-- ==== Sys2Proof/Machine/Dispatch.lean ====
section
/-! DEFINITION. One arm for each constructor of `Instr`: the meaning of every operation and event. -/
namespace Sys2Proof.Machine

WHAT NEEDS TO BE DONE = Everything in the data above must be restated verbatim.

EXERCISE RESULT =
-- ==== Sys2Proof/Machine/Dispatch.lean ====
section
/-! DEFINITION. One arm for each constructor of `Instr`: the meaning of every operation and event. -/
namespace Sys2Proof.Machine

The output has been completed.